PROBLEM DESCRIPTION
Write out again, exactly, the lines below starting at the one with "def maxTasks : Nat := 16384" and ending at the one with "opaque remoteCode : Nat → Nat".

Segment Start: SOURCE INFORMATION

-- ==== Sys2Proof/Config.lean ====
section
/-!
DEFINITION. Sys2Proof/Config.lean: what one module fixes (die counts, limits, time-outs) and the values that no rule gives.
-/

namespace Sys2Proof.Config

/-- Compute dies C00 to C15 (R11). -/
def computeDies : Nat := 16
/-- All dies: C00-C15, W00-W15, M0-M3, L0 in the order of R23. -/
def dies : Nat := 37
/-- Die index of memory die m (R23). -/
def memDie (m : Nat) : Nat := 32 + m
/-- Die index of L0 (R23). -/
def linkDie : Nat := 36
/-- Cores of one compute die (R5). -/
def coresPerDie : Nat := 16
/-- Home-table slots (R33). -/
def slots : Nat := 262144
/-- Frames of one memory die's HBM (R35). -/
def frames : Nat := 65536
/-- Cycles after which a global store's acknowledgement is lost (R180). -/
def ackTimeout : Nat := 2 ^ 24
/-- The deadlock interval in cycles (R96). -/
def deadlockInterval : Nat := 2 ^ 24
/-- Entries of the early-decrement table (R79). -/
def earlyEntries : Nat := 1024
/-- Edges one task can be the source of (R78). -/
def maxEdges : Nat := 256
/-- Tasks of one partition, and of the module, in flight (R76). -/
def maxPartTasks : Nat := 4096
/-- See `maxPartTasks`. -/
def maxTasks : Nat := 16384
/-- Records of one epoch (R108). -/
def epochRecords : Nat := 2048
/-- Save share of one context in bytes: 1,424 KiB (R251). -/
def saveShare : Nat := 1424 * 1024
/-- Level-0 capacity of a core: 1.5 MiB (Table 6-2). -/
def level0Bytes : Nat := 1536 * 1024
/-- Tile banks of a die: 24 MiB (Table 6-2). -/
def level1Bytes : Nat := 24 * 1024 * 1024
/-- Level-2 tiles of a memory die: 446 MiB (R32). -/
def level2Bytes : Nat := 446 * 1024 * 1024
/-- Containment buffer of a memory die: 64 MiB (R32). -/
def containBytes : Nat := 64 * 1024 * 1024
/-- Entries of a result or operand queue (R156). -/
def queueDepth : Nat := 8
/-- Instructions of the matrix engine's queue (R146). -/
def matQueue : Nat := 16
/-- Instructions of the copy engine's queue (R146). -/
def cpyQueue : Nat := 32
/-- Entries of a die's translation cache, and of its miss queue (R38). -/
def tlbEntries : Nat := 8192
/-- See `tlbEntries`. -/
def missEntries : Nat := 1024
/-- What a byte of device memory that nothing has written reads as (DESIGN CHOICE, notes/assumptions/2.md). -/
def powerOnByte : Byte := 0
/-- What a byte of host memory that nothing has written reads as (DESIGN CHOICE, notes/assumptions/3.md). -/
def hostPowerOnByte : Byte := 0

/-- Whether the boot loader's signature check accepts an image: the fused key is no part of the spec (R132; notes/assumptions/14.md). -/
opaque firmwareVerifies : List Byte → Bool

/-- Whether an access to host memory of a length at a bus address fails in a step: the host's own answer (R127, R133;
notes/assumptions/24.md). -/
opaque hostFaults : Nat → Nat → Nat → Bool

/-- A byte that a remote module returns for an `rget`, by access and place: an input from outside (R409; notes/assumptions/24.md). -/
opaque remoteByte : Nat → Nat → Byte

/-- How a remote copy ends at its far end: 4 when the transport fails, 5 when the module refuses, else it succeeds (R409;
notes/assumptions/24.md). -/
opaque remoteCode : Nat → Nat

/-- Flits that the input buffer of a virtual channel of a link holds, less one: no rule gives it (R13; notes/assumptions/87.md). -/
opaque linkFlits : Nat

/-- Scale-out address of the module, a RoCE v2 GID: no rule gives its value (Table 5-7; notes/assumptions/8.md). -/
opaque gid : BitVec 128

/-- Static power limit of a die in watts (R25). -/
def staticLimit (die : Nat) : Nat := if die < 16 then 190 else if die < 32 then 40 else if die < 36 then 90 else 150

/-- Wetted boiling area of a die in tenths of cm² (R25). -/
def boilingArea (die : Nat) : Nat := if die < 16 then 120 else if die < 32 then 40 else if die < 36 then 50 else 60

end Sys2Proof.Config
end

Segment End: SOURCE INFORMATION

TASK SOLUTION
def maxTasks : Nat := 16384
/-- Records of one epoch (R108). -/
def epochRecords : Nat := 2048
/-- Save share of one context in bytes: 1,424 KiB (R251). -/
def saveShare : Nat := 1424 * 1024
/-- Level-0 capacity of a core: 1.5 MiB (Table 6-2). -/
def level0Bytes : Nat := 1536 * 1024
/-- Tile banks of a die: 24 MiB (Table 6-2). -/
def level1Bytes : Nat := 24 * 1024 * 1024
/-- Level-2 tiles of a memory die: 446 MiB (R32). -/
def level2Bytes : Nat := 446 * 1024 * 1024
/-- Containment buffer of a memory die: 64 MiB (R32). -/
def containBytes : Nat := 64 * 1024 * 1024
/-- Entries of a result or operand queue (R156). -/
def queueDepth : Nat := 8
/-- Instructions of the matrix engine's queue (R146). -/
def matQueue : Nat := 16
/-- Instructions of the copy engine's queue (R146). -/
def cpyQueue : Nat := 32
/-- Entries of a die's translation cache, and of its miss queue (R38). -/
def tlbEntries : Nat := 8192
/-- See `tlbEntries`. -/
def missEntries : Nat := 1024
/-- What a byte of device memory that nothing has written reads as (DESIGN CHOICE, notes/assumptions/2.md). -/
def powerOnByte : Byte := 0
/-- What a byte of host memory that nothing has written reads as (DESIGN CHOICE, notes/assumptions/3.md). -/
def hostPowerOnByte : Byte := 0

/-- Whether the boot loader's signature check accepts an image: the fused key is no part of the spec (R132; notes/assumptions/14.md). -/
opaque firmwareVerifies : List Byte → Bool

/-- Whether an access to host memory of a length at a bus address fails in a step: the host's own answer (R127, R133;
notes/assumptions/24.md). -/
opaque hostFaults : Nat → Nat → Nat → Bool

/-- A byte that a remote module returns for an `rget`, by access and place: an input from outside (R409; notes/assumptions/24.md). -/
opaque remoteByte : Nat → Nat → Byte

/-- How a remote copy ends at its far end: 4 when the transport fails, 5 when the module refuses, else it succeeds (R409;
notes/assumptions/24.md). -/
opaque remoteCode : Nat → Nat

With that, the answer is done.